## About this task
Every line in the records below between the one holding "data bytes. -/" and the one holding "timeRoot : Option Nat := none", inclusive, is to be set down exactly; all other lines are to be left out.

## Exercise inputs
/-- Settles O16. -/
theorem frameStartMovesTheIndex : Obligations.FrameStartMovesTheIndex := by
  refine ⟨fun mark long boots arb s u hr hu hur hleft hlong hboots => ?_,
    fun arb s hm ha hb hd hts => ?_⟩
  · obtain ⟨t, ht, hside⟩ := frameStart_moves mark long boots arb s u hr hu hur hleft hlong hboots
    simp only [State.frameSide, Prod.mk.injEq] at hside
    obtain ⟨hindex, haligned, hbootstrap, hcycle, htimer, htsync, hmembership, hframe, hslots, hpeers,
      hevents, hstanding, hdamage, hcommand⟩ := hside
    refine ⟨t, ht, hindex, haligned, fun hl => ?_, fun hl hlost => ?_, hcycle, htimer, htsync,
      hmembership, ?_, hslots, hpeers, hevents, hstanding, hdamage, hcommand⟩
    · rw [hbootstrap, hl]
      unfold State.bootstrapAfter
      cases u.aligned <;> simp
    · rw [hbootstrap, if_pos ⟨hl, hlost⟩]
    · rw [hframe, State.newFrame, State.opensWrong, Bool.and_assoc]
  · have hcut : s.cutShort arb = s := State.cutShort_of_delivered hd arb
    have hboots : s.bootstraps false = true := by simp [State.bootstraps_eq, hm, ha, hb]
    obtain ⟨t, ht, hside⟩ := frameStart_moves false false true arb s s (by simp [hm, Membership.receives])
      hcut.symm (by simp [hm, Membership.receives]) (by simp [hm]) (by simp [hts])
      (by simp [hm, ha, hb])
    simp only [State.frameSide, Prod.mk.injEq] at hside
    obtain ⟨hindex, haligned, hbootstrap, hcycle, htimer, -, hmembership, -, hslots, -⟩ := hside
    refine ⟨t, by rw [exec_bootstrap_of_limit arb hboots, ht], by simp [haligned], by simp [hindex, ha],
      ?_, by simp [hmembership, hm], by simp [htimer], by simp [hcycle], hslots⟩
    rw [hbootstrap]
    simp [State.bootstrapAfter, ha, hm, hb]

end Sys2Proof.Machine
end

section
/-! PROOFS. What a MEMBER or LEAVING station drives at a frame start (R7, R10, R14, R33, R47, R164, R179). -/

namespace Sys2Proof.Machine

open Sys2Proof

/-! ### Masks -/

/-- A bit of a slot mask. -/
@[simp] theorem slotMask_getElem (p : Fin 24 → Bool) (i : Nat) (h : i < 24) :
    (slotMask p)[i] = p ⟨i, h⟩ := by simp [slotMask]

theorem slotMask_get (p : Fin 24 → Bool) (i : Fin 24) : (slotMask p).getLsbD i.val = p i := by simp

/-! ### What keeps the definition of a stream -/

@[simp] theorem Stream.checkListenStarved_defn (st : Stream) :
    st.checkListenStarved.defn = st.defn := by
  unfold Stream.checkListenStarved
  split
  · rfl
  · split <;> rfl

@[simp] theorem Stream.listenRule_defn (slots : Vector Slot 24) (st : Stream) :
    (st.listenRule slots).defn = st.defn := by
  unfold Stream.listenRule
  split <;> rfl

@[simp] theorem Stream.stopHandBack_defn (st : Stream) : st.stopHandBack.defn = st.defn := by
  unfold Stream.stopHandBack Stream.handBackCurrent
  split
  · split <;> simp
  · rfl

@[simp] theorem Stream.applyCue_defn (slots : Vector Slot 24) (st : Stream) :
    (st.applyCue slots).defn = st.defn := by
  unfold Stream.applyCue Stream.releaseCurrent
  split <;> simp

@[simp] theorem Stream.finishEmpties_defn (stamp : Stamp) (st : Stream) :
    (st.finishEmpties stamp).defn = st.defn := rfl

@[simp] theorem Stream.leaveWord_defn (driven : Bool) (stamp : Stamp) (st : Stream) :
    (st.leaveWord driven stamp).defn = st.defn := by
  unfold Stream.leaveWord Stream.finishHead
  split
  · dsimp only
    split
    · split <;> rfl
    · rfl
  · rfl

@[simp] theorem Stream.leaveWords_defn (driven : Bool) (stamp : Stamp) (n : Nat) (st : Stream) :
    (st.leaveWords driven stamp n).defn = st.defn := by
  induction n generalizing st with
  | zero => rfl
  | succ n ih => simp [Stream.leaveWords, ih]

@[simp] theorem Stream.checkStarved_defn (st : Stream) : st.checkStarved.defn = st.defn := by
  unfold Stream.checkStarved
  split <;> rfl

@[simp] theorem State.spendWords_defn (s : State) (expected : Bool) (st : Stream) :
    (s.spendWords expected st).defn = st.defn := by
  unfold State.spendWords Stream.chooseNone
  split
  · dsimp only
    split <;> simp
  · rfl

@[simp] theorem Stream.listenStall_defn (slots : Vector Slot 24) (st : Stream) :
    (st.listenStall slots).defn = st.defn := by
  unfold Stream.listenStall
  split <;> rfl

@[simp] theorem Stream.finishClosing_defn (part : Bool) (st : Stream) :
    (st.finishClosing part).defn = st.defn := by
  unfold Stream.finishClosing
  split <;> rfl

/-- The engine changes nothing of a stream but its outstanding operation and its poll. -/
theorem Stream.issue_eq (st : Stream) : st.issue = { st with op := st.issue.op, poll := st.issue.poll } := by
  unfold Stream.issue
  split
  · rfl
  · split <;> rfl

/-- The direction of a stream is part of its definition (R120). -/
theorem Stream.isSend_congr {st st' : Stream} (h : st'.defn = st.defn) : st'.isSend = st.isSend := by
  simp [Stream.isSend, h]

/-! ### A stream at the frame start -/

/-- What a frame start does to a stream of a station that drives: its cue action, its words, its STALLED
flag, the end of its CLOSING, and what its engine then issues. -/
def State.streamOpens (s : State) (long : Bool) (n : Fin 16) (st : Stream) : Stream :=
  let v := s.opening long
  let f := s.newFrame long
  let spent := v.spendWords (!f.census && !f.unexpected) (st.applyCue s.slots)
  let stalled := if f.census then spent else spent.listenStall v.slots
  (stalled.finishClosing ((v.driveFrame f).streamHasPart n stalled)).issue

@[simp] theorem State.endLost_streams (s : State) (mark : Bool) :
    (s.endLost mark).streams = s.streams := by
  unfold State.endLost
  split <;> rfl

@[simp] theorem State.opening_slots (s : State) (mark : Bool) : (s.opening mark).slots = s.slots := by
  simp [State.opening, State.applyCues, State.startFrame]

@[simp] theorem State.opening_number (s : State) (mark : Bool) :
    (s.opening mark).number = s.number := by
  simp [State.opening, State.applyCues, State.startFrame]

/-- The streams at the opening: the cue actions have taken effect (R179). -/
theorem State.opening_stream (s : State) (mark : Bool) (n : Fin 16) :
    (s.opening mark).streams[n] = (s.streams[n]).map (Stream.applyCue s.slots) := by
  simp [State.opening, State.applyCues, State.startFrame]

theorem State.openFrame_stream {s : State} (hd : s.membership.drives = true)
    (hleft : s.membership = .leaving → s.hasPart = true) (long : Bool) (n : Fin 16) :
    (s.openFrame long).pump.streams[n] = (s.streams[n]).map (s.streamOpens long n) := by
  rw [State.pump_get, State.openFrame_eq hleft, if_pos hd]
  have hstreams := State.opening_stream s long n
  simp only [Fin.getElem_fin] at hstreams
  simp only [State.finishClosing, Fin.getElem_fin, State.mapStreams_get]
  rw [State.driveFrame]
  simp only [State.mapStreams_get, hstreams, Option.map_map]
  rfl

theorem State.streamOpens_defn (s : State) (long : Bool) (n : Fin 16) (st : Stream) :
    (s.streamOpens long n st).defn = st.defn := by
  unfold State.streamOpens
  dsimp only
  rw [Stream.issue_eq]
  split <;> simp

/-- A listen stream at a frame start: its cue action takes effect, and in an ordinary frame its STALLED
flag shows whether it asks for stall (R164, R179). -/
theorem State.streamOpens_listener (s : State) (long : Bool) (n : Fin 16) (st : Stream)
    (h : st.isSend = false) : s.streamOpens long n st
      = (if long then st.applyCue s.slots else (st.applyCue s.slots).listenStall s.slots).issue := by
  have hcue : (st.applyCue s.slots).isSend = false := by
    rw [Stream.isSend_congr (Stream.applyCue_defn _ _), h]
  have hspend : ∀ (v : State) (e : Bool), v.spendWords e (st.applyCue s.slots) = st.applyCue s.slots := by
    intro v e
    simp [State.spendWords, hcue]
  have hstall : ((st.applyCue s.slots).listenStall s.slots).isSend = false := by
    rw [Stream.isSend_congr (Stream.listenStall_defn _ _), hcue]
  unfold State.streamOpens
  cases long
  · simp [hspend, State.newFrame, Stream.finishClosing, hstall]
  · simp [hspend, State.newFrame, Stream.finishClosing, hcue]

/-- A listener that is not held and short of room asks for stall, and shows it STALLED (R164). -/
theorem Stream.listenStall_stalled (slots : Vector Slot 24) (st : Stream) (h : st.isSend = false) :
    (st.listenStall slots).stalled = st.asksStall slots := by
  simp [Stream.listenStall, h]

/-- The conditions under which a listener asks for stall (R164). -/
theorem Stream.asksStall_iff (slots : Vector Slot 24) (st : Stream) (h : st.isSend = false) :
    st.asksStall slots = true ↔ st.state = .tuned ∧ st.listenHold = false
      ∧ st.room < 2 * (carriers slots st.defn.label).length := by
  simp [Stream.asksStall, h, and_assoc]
--
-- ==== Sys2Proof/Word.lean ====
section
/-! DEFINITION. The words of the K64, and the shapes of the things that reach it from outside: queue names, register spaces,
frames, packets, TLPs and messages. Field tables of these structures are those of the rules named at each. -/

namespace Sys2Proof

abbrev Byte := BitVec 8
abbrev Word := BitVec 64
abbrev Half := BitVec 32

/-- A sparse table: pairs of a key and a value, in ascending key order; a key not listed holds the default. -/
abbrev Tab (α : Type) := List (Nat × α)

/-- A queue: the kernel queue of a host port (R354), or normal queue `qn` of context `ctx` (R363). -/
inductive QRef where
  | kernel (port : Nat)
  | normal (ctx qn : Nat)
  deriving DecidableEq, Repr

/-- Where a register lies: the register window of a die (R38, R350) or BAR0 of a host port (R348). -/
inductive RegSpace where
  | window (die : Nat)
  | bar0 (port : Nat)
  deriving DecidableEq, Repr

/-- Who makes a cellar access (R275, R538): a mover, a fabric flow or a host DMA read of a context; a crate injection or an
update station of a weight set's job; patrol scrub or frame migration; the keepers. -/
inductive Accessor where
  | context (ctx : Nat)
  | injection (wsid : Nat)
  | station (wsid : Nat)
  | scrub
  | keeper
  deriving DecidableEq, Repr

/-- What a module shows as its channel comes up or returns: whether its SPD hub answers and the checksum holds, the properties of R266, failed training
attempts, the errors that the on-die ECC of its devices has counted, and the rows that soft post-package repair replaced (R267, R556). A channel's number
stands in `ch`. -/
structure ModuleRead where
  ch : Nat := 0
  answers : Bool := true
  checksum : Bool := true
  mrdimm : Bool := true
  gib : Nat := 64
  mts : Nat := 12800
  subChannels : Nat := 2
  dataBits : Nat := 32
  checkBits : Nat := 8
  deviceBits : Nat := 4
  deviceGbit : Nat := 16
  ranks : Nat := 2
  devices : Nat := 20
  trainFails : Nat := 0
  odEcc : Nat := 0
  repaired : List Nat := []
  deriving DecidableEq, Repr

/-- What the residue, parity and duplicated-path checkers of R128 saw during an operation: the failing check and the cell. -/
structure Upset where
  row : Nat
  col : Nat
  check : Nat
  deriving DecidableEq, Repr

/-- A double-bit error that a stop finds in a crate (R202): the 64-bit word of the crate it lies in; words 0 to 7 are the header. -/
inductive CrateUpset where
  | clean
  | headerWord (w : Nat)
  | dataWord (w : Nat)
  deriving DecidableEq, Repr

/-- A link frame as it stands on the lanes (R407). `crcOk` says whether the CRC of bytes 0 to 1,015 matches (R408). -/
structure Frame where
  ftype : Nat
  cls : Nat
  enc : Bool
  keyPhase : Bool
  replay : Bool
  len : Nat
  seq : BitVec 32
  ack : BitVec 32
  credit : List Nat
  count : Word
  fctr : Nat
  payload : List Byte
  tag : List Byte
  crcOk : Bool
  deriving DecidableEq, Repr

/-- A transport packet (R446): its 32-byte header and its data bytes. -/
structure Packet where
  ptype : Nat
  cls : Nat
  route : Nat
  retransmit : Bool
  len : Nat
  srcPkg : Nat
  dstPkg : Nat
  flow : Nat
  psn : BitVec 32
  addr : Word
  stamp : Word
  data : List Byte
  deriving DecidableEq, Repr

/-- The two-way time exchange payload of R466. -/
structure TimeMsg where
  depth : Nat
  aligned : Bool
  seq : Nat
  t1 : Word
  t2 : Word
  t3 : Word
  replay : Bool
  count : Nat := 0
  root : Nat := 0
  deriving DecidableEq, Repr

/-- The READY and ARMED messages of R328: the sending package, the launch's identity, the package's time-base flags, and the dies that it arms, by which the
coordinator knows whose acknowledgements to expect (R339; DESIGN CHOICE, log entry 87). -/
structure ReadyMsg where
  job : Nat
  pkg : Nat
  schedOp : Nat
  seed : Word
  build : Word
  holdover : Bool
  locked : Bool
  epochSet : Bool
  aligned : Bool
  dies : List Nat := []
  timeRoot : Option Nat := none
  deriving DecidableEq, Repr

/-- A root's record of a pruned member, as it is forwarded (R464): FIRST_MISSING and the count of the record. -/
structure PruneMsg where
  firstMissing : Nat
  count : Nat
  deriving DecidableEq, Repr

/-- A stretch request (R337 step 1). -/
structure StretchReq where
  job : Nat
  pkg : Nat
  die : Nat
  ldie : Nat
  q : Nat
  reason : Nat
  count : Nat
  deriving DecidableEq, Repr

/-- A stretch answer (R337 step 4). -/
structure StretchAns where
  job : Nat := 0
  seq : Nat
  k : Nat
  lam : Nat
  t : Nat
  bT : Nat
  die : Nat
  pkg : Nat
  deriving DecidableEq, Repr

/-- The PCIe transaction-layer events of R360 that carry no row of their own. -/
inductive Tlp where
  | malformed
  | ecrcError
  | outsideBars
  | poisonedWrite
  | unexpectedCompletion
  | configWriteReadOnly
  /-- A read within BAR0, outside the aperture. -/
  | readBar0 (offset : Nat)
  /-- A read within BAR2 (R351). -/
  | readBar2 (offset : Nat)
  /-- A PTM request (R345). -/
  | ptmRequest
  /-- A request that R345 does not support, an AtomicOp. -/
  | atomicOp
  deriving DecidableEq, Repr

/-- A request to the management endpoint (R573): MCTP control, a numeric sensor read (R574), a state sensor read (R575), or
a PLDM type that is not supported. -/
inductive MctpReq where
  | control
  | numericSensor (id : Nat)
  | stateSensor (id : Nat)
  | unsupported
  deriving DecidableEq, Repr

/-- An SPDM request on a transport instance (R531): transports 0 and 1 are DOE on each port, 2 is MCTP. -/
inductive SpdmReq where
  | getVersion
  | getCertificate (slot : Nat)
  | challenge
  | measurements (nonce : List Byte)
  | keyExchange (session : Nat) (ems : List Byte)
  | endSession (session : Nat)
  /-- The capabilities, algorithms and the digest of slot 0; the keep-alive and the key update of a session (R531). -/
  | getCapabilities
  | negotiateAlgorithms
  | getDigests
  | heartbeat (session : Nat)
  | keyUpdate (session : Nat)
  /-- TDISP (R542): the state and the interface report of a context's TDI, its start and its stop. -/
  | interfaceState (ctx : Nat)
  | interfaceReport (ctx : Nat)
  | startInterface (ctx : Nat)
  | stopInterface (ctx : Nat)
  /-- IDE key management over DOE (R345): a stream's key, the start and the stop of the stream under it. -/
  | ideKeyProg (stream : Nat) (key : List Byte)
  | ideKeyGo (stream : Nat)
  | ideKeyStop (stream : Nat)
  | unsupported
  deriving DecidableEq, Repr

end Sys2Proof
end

## Exercise answer
/-- A transport packet (R446): its 32-byte header and its data bytes. -/
structure Packet where
  ptype : Nat
  cls : Nat
  route : Nat
  retransmit : Bool
  len : Nat
  srcPkg : Nat
  dstPkg : Nat
  flow : Nat
  psn : BitVec 32
  addr : Word
  stamp : Word
  data : List Byte
  deriving DecidableEq, Repr

/-- The two-way time exchange payload of R466. -/
structure TimeMsg where
  depth : Nat
  aligned : Bool
  seq : Nat
  t1 : Word
  t2 : Word
  t3 : Word
  replay : Bool
  count : Nat := 0
  root : Nat := 0
  deriving DecidableEq, Repr

/-- The READY and ARMED messages of R328: the sending package, the launch's identity, the package's time-base flags, and the dies that it arms, by which the
coordinator knows whose acknowledgements to expect (R339; DESIGN CHOICE, log entry 87). -/
structure ReadyMsg where
  job : Nat
  pkg : Nat
  schedOp : Nat
  seed : Word
  build : Word
  holdover : Bool
  locked : Bool
  epochSet : Bool
  aligned : Bool
  dies : List Nat := []
  timeRoot : Option Nat := none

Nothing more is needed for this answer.